AWS ECS agent does not start in EC2 instance
Summary AWS ECS agent does not start in EC2 instance.
Reopened: https://github.com/aws/amazon-ecs-agent/issues/4130 Check all comments for detailed information.
Hello Thiago
i found a workaround by using the user_data script only, so no need to reboot the instances, which is impossible if you are using an asg like me (it will terminate them).
Big thanks to garysferrao for the idea, i connected to the ec2 and tried to restart cloud-final.service with this command:
sudo systemctl restart cloud-final.service
and it worked well, ECS detected the instances, so the solution for me was to do that in the user_data without creating an infinite loop ... (restarting cloud-final.service will execute user_data script again so the loop starts)
The solution: Create a systemd service in the user_data that starts after cloud-final.target The user_data runs only once → it creates the systemd service and activates it, then, systemd manages the startup of the ECS service, running only once at boot time
the user_data script:
#!/bin/bash
# Configure ECS
echo "ECS_CLUSTER=${ECS_CLUSTER}" > /etc/ecs/ecs.config
# Create the systemd service to start the ECS agent after cloud-final
cat > /etc/systemd/system/ecs-start.service <<EOF
[Unit]
Description=Start ECS Agent after cloud-init
After=cloud-final.target
Requires=cloud-final.target
[Service]
Type=oneshot
ExecStart=/bin/bash -c "systemctl enable ecs && systemctl start ecs"
RemainAfterExit=yes
[Install]
WantedBy=multi-user.target
EOF
# Reload systemd to take the new service into account
systemctl daemon-reload
systemctl enable ecs-start.service
It worked for me so hope it will work for you too 😄
Thanks for sharing your workaround @akayesb . I'll keep the issue open so a proper solution can be implemented.

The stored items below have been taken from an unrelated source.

@[simp] theorem clearBlock_params (s : State) : (clearBlock s).params = s.params := rfl
@[simp] theorem clearBlock_cfg (s : State) : (clearBlock s).cfg = Cfg.reset := rfl
@[simp] theorem clearBlock_err (s : State) : (clearBlock s).err = .none := rfl
@[simp] theorem clearBlock_done (s : State) : (clearBlock s).done = false := rfl
@[simp] theorem clearBlock_werr (s : State) : (clearBlock s).werr = false := rfl
@[simp] theorem clearBlock_buserr (s : State) : (clearBlock s).buserr = false := rfl
@[simp] theorem clearBlock_waitRemain (s : State) : (clearBlock s).waitRemain = 0 := rfl
@[simp] theorem clearBlock_armWaitUs (s : State) : (clearBlock s).armWaitUs = 0 := rfl
@[simp] theorem clearBlock_pix0 (s : State) : (clearBlock s).pix0 = [] := rfl
@[simp] theorem clearBlock_pix1 (s : State) : (clearBlock s).pix1 = [] := rfl
@[simp] theorem clearBlock_gamma0 (s : State) : (clearBlock s).gamma0 = [] := rfl
@[simp] theorem clearBlock_gamma1 (s : State) : (clearBlock s).gamma1 = [] := rfl
@[simp] theorem clearBlock_draw (s : State) : (clearBlock s).draw = s.draw + 1 := rfl
@[simp] theorem clearBlock_fsm (s : State) : (clearBlock s).fsm = .idle := rfl
@[simp] theorem clearBlock_curOp (s : State) : (clearBlock s).curOp = Config.curOpDraw (s.draw + 1) := rfl
@[simp] theorem clearBlock_cursor (s : State) : (clearBlock s).cursor = 0 := rfl
@[simp] theorem clearBlock_inFlight (s : State) : (clearBlock s).inFlight = false := rfl
@[simp] theorem clearBlock_mem (s : State) : (clearBlock s).mem = s.mem := rfl
@[simp] theorem clearBlock_host (s : State) : (clearBlock s).host = s.host := rfl
@[simp] theorem clearBlock_seen (s : State) : (clearBlock s).seen = s.seen := rfl
@[simp] theorem clearBlock_sched (s : State) : (clearBlock s).sched = s.sched := rfl
@[simp] theorem clearBlock_freeIx (s : State) : (clearBlock s).freeIx = s.freeIx := rfl

@[simp] theorem setPix_params (l : LaneId) (i : Nat) (v : Word) (s : State) : (s.setPix l i v).params = s.params := by cases l <;> rfl
@[simp] theorem setPix_cfg (l : LaneId) (i : Nat) (v : Word) (s : State) : (s.setPix l i v).cfg = s.cfg := by cases l <;> rfl
@[simp] theorem setPix_err (l : LaneId) (i : Nat) (v : Word) (s : State) : (s.setPix l i v).err = s.err := by cases l <;> rfl
@[simp] theorem setPix_done (l : LaneId) (i : Nat) (v : Word) (s : State) : (s.setPix l i v).done = s.done := by cases l <;> rfl
@[simp] theorem setPix_werr (l : LaneId) (i : Nat) (v : Word) (s : State) : (s.setPix l i v).werr = s.werr := by cases l <;> rfl
@[simp] theorem setPix_buserr (l : LaneId) (i : Nat) (v : Word) (s : State) : (s.setPix l i v).buserr = s.buserr := by cases l <;> rfl
@[simp] theorem setPix_waitRemain (l : LaneId) (i : Nat) (v : Word) (s : State) : (s.setPix l i v).waitRemain = s.waitRemain := by cases l <;> rfl
@[simp] theorem setPix_armWaitUs (l : LaneId) (i : Nat) (v : Word) (s : State) : (s.setPix l i v).armWaitUs = s.armWaitUs := by cases l <;> rfl
@[simp] theorem setPix_gamma0 (l : LaneId) (i : Nat) (v : Word) (s : State) : (s.setPix l i v).gamma0 = s.gamma0 := by cases l <;> rfl
@[simp] theorem setPix_gamma1 (l : LaneId) (i : Nat) (v : Word) (s : State) : (s.setPix l i v).gamma1 = s.gamma1 := by cases l <;> rfl
@[simp] theorem setPix_draw (l : LaneId) (i : Nat) (v : Word) (s : State) : (s.setPix l i v).draw = s.draw := by cases l <;> rfl
@[simp] theorem setPix_fsm (l : LaneId) (i : Nat) (v : Word) (s : State) : (s.setPix l i v).fsm = s.fsm := by cases l <;> rfl
@[simp] theorem setPix_curOp (l : LaneId) (i : Nat) (v : Word) (s : State) : (s.setPix l i v).curOp = s.curOp := by cases l <;> rfl
@[simp] theorem setPix_cursor (l : LaneId) (i : Nat) (v : Word) (s : State) : (s.setPix l i v).cursor = s.cursor := by cases l <;> rfl
@[simp] theorem setPix_inFlight (l : LaneId) (i : Nat) (v : Word) (s : State) : (s.setPix l i v).inFlight = s.inFlight := by cases l <;> rfl
@[simp] theorem setPix_mem (l : LaneId) (i : Nat) (v : Word) (s : State) : (s.setPix l i v).mem = s.mem := by cases l <;> rfl
@[simp] theorem setPix_host (l : LaneId) (i : Nat) (v : Word) (s : State) : (s.setPix l i v).host = s.host := by cases l <;> rfl
@[simp] theorem setPix_seen (l : LaneId) (i : Nat) (v : Word) (s : State) : (s.setPix l i v).seen = s.seen := by cases l <;> rfl
@[simp] theorem setPix_sched (l : LaneId) (i : Nat) (v : Word) (s : State) : (s.setPix l i v).sched = s.sched := by cases l <;> rfl
@[simp] theorem setPix_freeIx (l : LaneId) (i : Nat) (v : Word) (s : State) : (s.setPix l i v).freeIx = s.freeIx := by cases l <;> rfl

Hello! Thanks for opening this issue. Just to summarize what's going on, we're seeing that ECS agent can't start up because it's waiting for cloud-init to finish. On ECS side, this is the intended behavior where we want to start up after both the docker and cloud-final services have finished their boot-up.
Just curious, is there anything special that's defined in your EC2 userdata or can the issue be reproducible even with an empty userdata on an ECS Optimized AMI? Also, is there a specific ECS AMI version where this is happening more often?
Feel free to also collect agent logs using our log collector script and forward it over to [email protected] for us to take a look.